Yes. Nobody downloads binaries from USENET anymore. It's a dead medium. Please keep propagating this idea, especially among copyright-police types.

*Cough*

No, seriously, people still do this. It's yEnc and not UUEncode, and premium USENET providers' web interfaces and software like HellaNZB automate the process, but downloading binaries from USENET is by no means a thing of the past.
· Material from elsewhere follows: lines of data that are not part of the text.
-- ==== Sys2Proof/Machine/Schema.lean ====
section
/-! DEFINITION. The SCHEMA ROM of 30_encoding.md R100 and the checks W1 to W7 of 10_state.md R43. -/

namespace Sys2Proof.Machine

/-- The SCHEMA: entries in priority order (R42, R111). -/
abbrev Schema := List OpcodeEntry

/-- The "top-n-bits mask" of a byte (00_scope.md R14, which gives it for n up to 8). DESIGN CHOICE: for n above 8 it is
`0xFF`, like `mask(8)` (log entry 16). -/
def topMask (n : Nat) : Byte := ~~~(0xFF#8 >>> n)

/-! ## The ROM -/

/-- `RMA` of R100. -/
def argsRm : List Argument := [.mode, .registerImplicit, .registerOrMemory, .wordDisplacement]

/-- The arguments of an immediate form with an explicit register field (E2, E7). -/
def argsImmRm (v : BitVec 3) : List Argument :=
  [.mode, .registerExplicit v, .registerOrMemory, .wordDisplacement, .wordData]

/-- An entry of the format RM (E1, E6, E9, E11). -/
def entryRm (mn : Mnemonic) (pattern : Byte) : OpcodeEntry :=
  ⟨pattern, 7, .single ⟨mn, 7, 4, [.direction, .wordSize], argsRm, none⟩⟩

/-- An entry of the format ACC_IMM (E8, E10, E12). -/
def entryImmAcc (mn : Mnemonic) (pattern : Byte) : OpcodeEntry :=
  ⟨pattern, 8, .single ⟨mn, 8, 3, [.wordSize], [.wordData], none⟩⟩

/-- A candidate of E7: the secondary operand is at schema position 11 (R114). -/
def groupCandidate (expected : BitVec 3) (mn : Mnemonic) : SecondaryOperand × InstructionDefinition :=
  (⟨11, expected⟩, ⟨mn, 7, 6, [.signExtend, .wordSize], argsImmRm expected, none⟩)

/-- A candidate of E13 to E15: the secondary operand is at schema position 6 (R114). -/
def jumpCandidate (expected : BitVec 3) (mn : Mnemonic) : SecondaryOperand × InstructionDefinition :=
  (⟨6, expected⟩, ⟨mn, 6, 2, [], [.registerExplicit expected, .byte], none⟩)

/-- Entries E1 to E5, the `mov` forms. -/
def romMov : Schema :=
  [ entryRm .mov 0x88#8,
    ⟨0xC6#8, 8, .single ⟨.mov, 8, 6, [.wordSize], argsImmRm 0b000#3, none⟩⟩,
    ⟨0xB0#8, 5, .single ⟨.mov, 5, 3, [.wordSize], [.registerImplicit, .wordData], none⟩⟩,
    ⟨0xA0#8, 8, .single ⟨.mov, 8, 3, [.wordSize], [.wordAddress], none⟩⟩,
    ⟨0xA2#8, 8, .single ⟨.mov, 8, 3, [.wordSize], [.wordAddress], some false⟩⟩ ]

/-- Entries E6 to E12, the `add`, `sub` and `cmp` forms. -/
def romArith : Schema :=
  [ entryRm .add 0x00#8,
    ⟨0x80#8, 7, .multi [groupCandidate 0b000#3 .add, groupCandidate 0b101#3 .sub, groupCandidate 0b111#3 .cmp]⟩,
    entryImmAcc .add 0x04#8,
    entryRm .sub 0x28#8,
    entryImmAcc .sub 0x2C#8,
    entryRm .cmp 0x38#8,
    entryImmAcc .cmp 0x3C#8 ]

/-- Entries E13 to E15, the conditional jumps and the loop group. -/
def romJump : Schema :=
  [ ⟨0x70#8, 6, .multi
      [jumpCandidate 0b000#3 .jo, jumpCandidate 0b001#3 .jno, jumpCandidate 0b010#3 .jb, jumpCandidate 0b011#3 .jnb,
       jumpCandidate 0b100#3 .je, jumpCandidate 0b101#3 .jne, jumpCandidate 0b110#3 .jbe, jumpCandidate 0b111#3 .ja]⟩,
    ⟨0x78#8, 6, .multi
      [jumpCandidate 0b000#3 .js, jumpCandidate 0b001#3 .jns, jumpCandidate 0b010#3 .jp, jumpCandidate 0b011#3 .jnp,
       jumpCandidate 0b100#3 .jl, jumpCandidate 0b101#3 .jnl, jumpCandidate 0b110#3 .jle, jumpCandidate 0b111#3 .jg]⟩,
    ⟨0xE0#8, 6, .multi
      [jumpCandidate 0b000#3 .loopnz, jumpCandidate 0b001#3 .loopz, jumpCandidate 0b010#3 .loop,
       jumpCandidate 0b011#3 .jcxz]⟩ ]

/-- The SCHEMA ROM, E1 to E15 (R100). -/
def romSchema : Schema := romMov ++ romArith ++ romJump

/-! ## Well-formedness (10_state.md R43) -/

/-- The definitions of an entry. -/
def entryDefinitions (e : OpcodeEntry) : List InstructionDefinition :=
  match e.lookup with
  | .single d => [d]
  | .multi candidates => candidates.map (·.2)

/-- W1: the fixed bits and the flags fit in the first byte. -/
def flagsFit (d : InstructionDefinition) : Bool := (d.offset - 1) + d.flags.length ≤ 8

/-- W2: the pattern has no bit outside the mask. -/
def patternInMask (e : OpcodeEntry) : Bool := e.pattern &&& ~~~(topMask (e.offset - 1)) == 0#8

/-- W3: every definition has the offset of the entry's pattern. -/
def offsetsAgree (e : OpcodeEntry) : Bool := (entryDefinitions e).all (·.offset == e.offset)

/-- An argument whose register name needs the `W` flag (R122, R124). -/
def needsWordSize : Argument → Bool
  | .registerImplicit => true
  | .registerOrMemory => true
  | _ => false

/-- W4: a definition with such an argument has a `WordSize` flag. -/
def wordSizeKnown (d : InstructionDefinition) : Bool :=
  !d.args.any needsWordSize || d.flags.contains .wordSize

/-- The arguments after an RM reach a `Word(Displacement)` before any other that reads bytes. -/
def displacementFollows : List Argument → Bool
  | [] => false
  | .wordDisplacement :: _ => true
  | .registerOrMemory :: _ => false
  | .wordAddress :: _ => false
  | .wordData :: _ => false
  | .byte :: _ => false
  | _ :: rest => displacementFollows rest

/-- W5, after `seen` says whether a `Mode` came before. -/
def modeBeforeRm : Bool → List Argument → Bool
  | _, [] => true
  | _, .mode :: rest => modeBeforeRm true rest
  | seen, .registerOrMemory :: rest => seen && displacementFollows rest && modeBeforeRm seen rest
  | seen, _ :: rest => modeBeforeRm seen rest

/-- The bits of an argument modulo 8, which no mode changes: displacements and data are whole bytes (R41). -/
def argumentBits : Argument → Nat
  | .mode => 2
  | .registerOrMemory => 3
  | .registerImplicit => 3
  | .registerExplicit _ => 3
  | .wordAddress => 0
  | .wordDisplacement => 0
  | .wordData => 0
  | .byte => 0
  | .segmentRegister => 2
  | .fixedBit => 1

/-- An argument that reads whole bytes, after its own bits (00_scope.md R17). -/
def readsBytes : Argument → Bool
  | .registerOrMemory => true
  | .wordAddress => true
  | .wordData => true
  | .byte => true
  | _ => false

/-- W6, with the cursor at `c`: the fields end on a byte boundary, and so does the cursor wherever whole bytes are
read, which 20_memory.md R74 counts to this check (log entry 14). -/
def fieldsAligned : Nat → List Argument → Bool
  | c, [] => c % 8 == 0
  | c, a :: rest =>
    (!readsBytes a || (c + argumentBits a) % 8 == 0) && fieldsAligned (c + argumentBits a) rest

/-- W7: the earlier entry `e` hides `later`. -/
def shadows (e later : OpcodeEntry) : Bool :=
  decide (e.offset ≤ later.offset) && later.pattern &&& topMask (e.offset - 1) == e.pattern

/-- W7 over the list. -/
def noneShadowed : Schema → Bool
  | [] => true
  | e :: rest => rest.all (fun later => !shadows e later) && noneShadowed rest

/-- Checks W1 and W4 to W6 of one definition. -/
def definitionWf (d : InstructionDefinition) : Bool :=
  flagsFit d && wordSizeKnown d && modeBeforeRm false d.args && fieldsAligned ((d.offset - 1) + d.flags.length) d.args

/-- Checks W1 to W7 (R43). -/
def schemaWf (schema : Schema) : Bool :=
  schema.all (fun e => patternInMask e && offsetsAgree e && (entryDefinitions e).all definitionWf) &&
    noneShadowed schema

end Sys2Proof.Machine
end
In fact, it's far more prevalent than the days of "sz pornpic.gif".
posted by DecemberBoy at 5:16 PM on July 22, 2009


but my experience is that they're off limits during open recreational swim time.

Much to my shock and horror after years as a stay-off-the-board lifeguard, around here the kids are doing every crazy move you can think of off the diving boards at the local pools. One kid had a gas-powered burner with a Wolfgang Puck-brand frying pan and was making crepe suzette as he jumped into the deep end.
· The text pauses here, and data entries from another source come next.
-- ==== Sys2Proof/Machine/Core.lean ====
section
/-! DEFINITION. The machine that the host runs. -/

def Sys2Proof.core : Host.Core :=
  { State := Sys2Proof.Machine.State, Fault := Sys2Proof.Machine.Fault, Refusal := Sys2Proof.Machine.Refusal,
    step := Sys2Proof.Machine.step, reset := Sys2Proof.Machine.State.reset }
end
Ok, he just did a backflip. But still, MY SHOCKED FACE.
posted by GuyZero at 5:17 PM on July 22, 2009 [2 favorites]


Plus how many kids even downloaded from newsgroups in the first place?
posted by smackfu at 5:17 PM on July 22, 2009


79. The days before the nanny state.

Yawn. Put these in ALL CAPS and they'll read just like the 600 emails in my trash folder from my gun nut Republican uncle.
posted by applemeat at 5:20 PM on July 22, 2009 [5 favorites]


No diving boards? Most of the other stuff on this list is stuff that I'm glad my non-existent future offspring wouldn't have to deal with, but that one sucks. Diving boards are an important part of life. Dealing with pain in the ass technology, not so much.
posted by solipsophistocracy at 5:20 PM on July 22, 2009


"94. Roller skates, as opposed to blades."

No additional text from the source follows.